One idea that is being considered is doing away with the revenue sharing thought and replacing it with a compensation plan instead. The players have already said yes to taking a pay cut so that an 82-game season can be put together and played. The players may counter with a plan that allows players to get a salary base on how many games end up being played. Both sides would then have to work on how to split the money that is made from television and from advertising. To the average fan, this might work and it may be a starting point for both sides to come together and get something done.
Make no mistake, some sort of a salary set up is the only way the game comes back at all this summer. But is there enough revenue available to make this happen? Yes, baseball owns a large television contract from its broadcast partners, not to mention what they can gain from the advertisers they do business with. But if the players smell a rat, saying no to all of this will not be a problem at all. The health risk is a concern and there is no doubt about that. But that cannot be discussed until the dividing of the cash is completed.
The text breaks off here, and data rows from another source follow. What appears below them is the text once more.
-- ==== Sys2Proof/Laws/State.lean ====
section
/-! SUPPORT. What every update of one field of the state leaves of every field: one lemma per field per update, each true by unfolding. -/

namespace Sys2Proof.Machine

@[simp] theorem State.setDraw_draw (s : State) (v : Nat) : (State.setDraw s v).draw = v := rfl
@[simp] theorem State.setDraw_time (s : State) (v : Nat) : (State.setDraw s v).time = s.time := rfl
@[simp] theorem State.setDraw_out (s : State) (v : Nat) : (State.setDraw s v).out = s.out := rfl
@[simp] theorem State.setDraw_pending (s : State) (v : Nat) : (State.setDraw s v).pending = s.pending := rfl
@[simp] theorem State.setDraw_csr (s : State) (v : Nat) : (State.setDraw s v).csr = s.csr := rfl
@[simp] theorem State.setDraw_err (s : State) (v : Nat) : (State.setDraw s v).err = s.err := rfl
@[simp] theorem State.setDraw_perf (s : State) (v : Nat) : (State.setDraw s v).perf = s.perf := rfl
@[simp] theorem State.setDraw_tel (s : State) (v : Nat) : (State.setDraw s v).tel = s.tel := rfl
@[simp] theorem State.setDraw_icp (s : State) (v : Nat) : (State.setDraw s v).icp = s.icp := rfl
@[simp] theorem State.setDraw_rings (s : State) (v : Nat) : (State.setDraw s v).rings = s.rings := rfl
@[simp] theorem State.setDraw_fns (s : State) (v : Nat) : (State.setDraw s v).fns = s.fns := rfl
@[simp] theorem State.setDraw_ports (s : State) (v : Nat) : (State.setDraw s v).ports = s.ports := rfl
@[simp] theorem State.setDraw_mem (s : State) (v : Nat) : (State.setDraw s v).mem = s.mem := rfl
@[simp] theorem State.setDraw_boot (s : State) (v : Nat) : (State.setDraw s v).boot = s.boot := rfl
@[simp] theorem State.setDraw_pwr (s : State) (v : Nat) : (State.setDraw s v).pwr = s.pwr := rfl
@[simp] theorem State.setDraw_pins (s : State) (v : Nat) : (State.setDraw s v).pins = s.pins := rfl
@[simp] theorem State.setDraw_tab (s : State) (v : Nat) : (State.setDraw s v).tab = s.tab := rfl
@[simp] theorem State.setDraw_course (s : State) (v : Nat) : (State.setDraw s v).course = s.course := rfl
@[simp] theorem State.setDraw_elastic (s : State) (v : Nat) : (State.setDraw s v).elastic = s.elastic := rfl
@[simp] theorem State.setDraw_mason (s : State) (v : Nat) : (State.setDraw s v).mason = s.mason := rfl
@[simp] theorem State.setDraw_sec (s : State) (v : Nat) : (State.setDraw s v).sec = s.sec := rfl
@[simp] theorem State.setDraw_pages (s : State) (v : Nat) : (State.setDraw s v).pages = s.pages := rfl
@[simp] theorem State.setDraw_sto (s : State) (v : Nat) : (State.setDraw s v).sto = s.sto := rfl
@[simp] theorem State.setDraw_grt (s : State) (v : Nat) : (State.setDraw s v).grt = s.grt := rfl
@[simp] theorem State.setDraw_pp (s : State) (v : Nat) : (State.setDraw s v).pp = s.pp := rfl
MLB has had labor peace since 1994 when the last work stoppage took place. With the current contract between the two parties set to expire after the 2021 season, you have to wonder if this is more about the future of the game instead of trying to get a season played in 2020. There is a middle ground here, there always is. Finding that common area has always been a problem for these two sides. It seems like mistrust is starting to return to the business of baseball and that is bad news for everyone.
Which makes Tuesday a big day for fans of the game. If the new proposal from the owners looks and sounds different, then there is a chance. But if this is just another attempt to change the way the business of the game is done, not only will this year be in trouble, but further years will be as well.